Ich machte weiter. „Ich weiß, dass du niemanden umgebracht hast, Morgan. Aber warst du schon mal richtig wütend auf jemanden? Vielleicht so sehr, dass du ihn – wenn auch nur für einen Augenblick – gehasst hast? Und, Morgan, hast du vielleicht … äh, zum Beispiel … deine Eltern schon einmal nicht geehrt?“
Die Antwort darauf kannten wir beide.
Das Gespräch verlief anders, als sie sich das vorgestellt hatte.

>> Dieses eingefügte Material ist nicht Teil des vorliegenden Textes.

/-- The payload of an accepted flit joins its message; a malformed message is refused whole and counted once.  A flit whose fields R460 does not
allow refuses its message (DESIGN CHOICE, log 90). -/
def takePayload (cand : Nat → Nat) (f : Flit) (p : PeerLink) : PeerLink :=
  let v := f.vc.val
  let old := nth p.partialMsg v none
  let p := if f.start && old.isSome then p.refuseMessage v true else p
  let p := p.bufferFlit v
  if !f.start && old.isNone && nth p.refusing v false then
    let p := if v == 1 then p.freePart else p
    { p with refusing := upd p.refusing v fun _ => !f.last }
  else if !flitFieldsOk f || (!f.start && old.isNone) then p.refuseMessage v f.last
  else
    let bs := (if f.start then [] else old.getD []) ++ flitPayload f
    if f.last then (if malformed cand bs then p.refuseMessage v true else p.endMessage v)
    else { p with partialMsg := upd p.partialMsg v fun _ => some bs }

/-- A flit is discarded: the link answers with NAK (R461). -/
def PeerLink.discardFlit (p : PeerLink) : PeerLink := { p with nakOut := true }.respond

/-- A flit in order: its ACK, NAK and CREDITS, and its payload.  A NULL flit whose fields R460 does not allow is counted as a malformed message
(DESIGN CHOICE, log 90). -/
def PeerLink.acceptFlit (p : PeerLink) (cand : Nat → Nat) (f : Flit) (now : Nat) : PeerLink :=
  let p := takeAck f (takeCredits f.credits now { p with rxSeq := p.rxSeq + 1 })
  let p := if !f.null then takePayload cand f p else if flitFieldsOk f then p else { p with malformed := satAdd 255 p.malformed 1 }
  p.respond

/-- A flit arrives on a link. -/
def receiveFlit (n : Nat) (f : Flit) (s : State) : State :=
  if !(s.peer n).up then s
  else if !f.crcOk then setPeer n (fun p => { p with crcErrors := satAdd 65535 p.crcErrors 1 }.discardFlit) s
  else setPeer n (fun p => if f.fseq != p.rxSeq then p.discardFlit else p.acceptFlit s.candWords f s.now) s

/-! ## Line distribution (R58, R465) -/

/-- The LINE body. -/
def lineBody (g : Nat) (m v : LinePos) (st : LineState) (reverse : Bool) (count : BitVec 16) : List Byte :=
  toBytes g 8 ++ toBytes m.toNat 6 ++ toBytes v.toNat 6 ++ toBytes (lineCode st + 4 * b2n reverse) 1 ++ toBytes 0 1 ++ toBytes count.toNat 2

/-- Send a sample on every enabled link that is up. -/
def sendLine (x : LineSample) (s : State) : State :=
  (List.range 7).foldl (fun s n =>
    if s.peerEnabled n && (s.peer n).up then
      let body := lineBody x.g x.m x.v x.st x.reverse (s.peer n).lineCount
      setPeer n (fun p => { p with lineCount := p.lineCount + 1 }) (sendMessage n 1 0 0 body s)
    else s) s

/-! ## Occupancy messages (R466, R468) -/

/-- Full state as seen by link n: every non-zero masked word of INJ or occupancy in slices Tc to Tc + 15, and whether a word read was poisoned. -/
def fullStateEntries (c : OccCtx) (maskAt : Nat) : List (Nat × Nat) → State → State × List FullEntry × Bool
  | [], s => (s, [], false)
  | (t, i) :: l, s =>
    let (s, m) := layerWord c (maskAt + i) s
    let (s, a) := layerWord c (c.injAt t i) s
    let (s, b) := openWord c t i s
    let w := match m, a, b with | some m, some a, some b => some ((a ||| b) &&& m) | _, _, _ => none
    let (s, es, bad) := fullStateEntries c maskAt l s
    match w with
    | none => (s, es, true)
    | some 0 => (s, es, bad)
    | some w => (s, ⟨BitVec.ofNat 8 t, BitVec.ofNat 16 i, word w⟩ :: es, bad)

/-- The bytes of an entry. -/
def fullEntryBytes (e : FullEntry) : List Byte :=
  toBytes e.sliceTag.toNat 1 ++ toBytes 0 1 ++ toBytes e.wordIndex.toNat 2 ++ wordBytes e.word

/-- The full state by the export mask at a key: the body of its message, and whether a word read was poisoned. -/
def fullStateBody (c : OccCtx) (maskAt : Nat) (s : State) : State × List Byte × Bool :=
  let places := (List.range 16).flatMap fun d => (List.range sliceWords).map fun i => (s.occ.tc + d, i)
  let (s, es, bad) := fullStateEntries c maskAt places s
  (s, es.flatMap fullEntryBytes, bad)

/-- Send a FULL_STATE. -/
def sendFullState (link : Nat) (body : List Byte) (s : State) : State := sendMessage link 4 0 (s.occ.tc % 4294967296) body s

/-- A FULL_STATE_REQ is answered by the export mask of the most recent DELTA_BROADCAST (R466).  A word that cannot be read goes as zero, and the open
epoch is marked REBUILD for it (R192; DEDUCED, log 41). -/
def answerFullState (link : Nat) (s : State) : State :=
  match s.occCtx, s.occ.exportAt with
  | some c, some at_ =>
    let s := catchUp c s
    if 32768 * (link + 1) ≤ s.occ.exportWords then
      let (s, body, _) := fullStateBody c (at_ + 32768 * link) s
      sendFullState link body s
    else sendFullState link [] s
  | _, _ => s

/-- A DELTA message: its records, and the request for full state when records resume (R172, R466). -/
def deltaMessage (link : Nat) (records : List (BitVec 32)) (s : State) : State :=
  match s.occCtx with
  | none => s
  | some c =>
    if !(s.peerEnabled link && c.hasPeer link) then s
    else
      let resumed := s.occ.peerForced.getLsbD link && s.occ.peerTimeout.getLsbD link
      let s := peerHeard link (injectFirst c (catchUp c s))
      let s := records.foldl (fun s r => peerRecord c link r.toNat s) s
      if resumed then sendMessage link 3 0 0 [] s else s

/-- A FULL_STATE message of the sender's slice `tag`. -/
def fullStateMessage (link tag : Nat) (es : List FullEntry) (s : State) : State :=
  match s.occCtx with
  | none => s
  | some c => if s.peerEnabled link && c.hasPeer link then applyFullState c link tag es s else s

/-- Split records into messages of at most 65,536, each but the last marked MORE. -/
def sendDelta (link epoch : Nat) : Nat → List Nat → State → State
  | 0, _, s => s
  | n + 1, rs, s =>
    let now := rs.take 65536
    let rest := rs.drop 65536
    let body := toBytes now.length 4 ++ toBytes (b2n !rest.isEmpty) 1 ++ toBytes 0 11 ++ now.flatMap fun r => toBytes r 4
    let s := sendMessage link 2 0 epoch body s
    if rest.isEmpty then s else sendDelta link epoch n rest s

/-- The entries of a committed epoch's log in the log words listed; each word is read once. -/
def logEntries (r : Requester) (c : OccCtx) (e : Epoch) : List Nat → Run (List Nat)
  | [] => pure []
  | i :: t => do
    let w ← getWord r (c.logAt e.log i)
    let l ← logEntries r c e t
    pure ((List.range (min 8 (e.fill - 8 * i))).map (fun n => bits w (32 * n) 32) ++ l)

/-- The entries whose voxel is set in an export mask. -/
def exported (r : Requester) (maskAt : Nat) : List Nat → Run (List Nat)
  | [] => pure []
  | x :: t => do
    let m ← getWord r (maskAt + bits x 0 23 / 256)
    let l ← exported r maskAt t
    pure (if m.testBit (bits x 0 23 % 256) then x :: l else l)

/-- The export mask of a link shares no voxel with the link's authority mask (R468).  The masks are contents of operands, which R84 has checked when the
item starts and never at the arm (log 45). -/
def masksApart (r : Requester) (maskAt authAt : Nat) : List Nat → Run Unit
  | [] => pure ()
  | i :: t => do
    let m ← getWord r (maskAt + i)
    let a ← getWord r (authAt + i)
    ensure (m &&& a == 0) 0x0114
    masksApart r maskAt authAt t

Aber so läuft das nun einmal, wenn der eigene Vater Pastor ist.
Sie seufzte tief, und ich erkannte sofort, was das bedeutete. Es war dasselbe Seufzen, das ich manchmal am Sonntag zu hören bekomme, wenn jemand das Interesse an der Predigt verliert. Also war es an der Zeit, mit dem Predigen aufzuhören und eine Einladung auszusprechen.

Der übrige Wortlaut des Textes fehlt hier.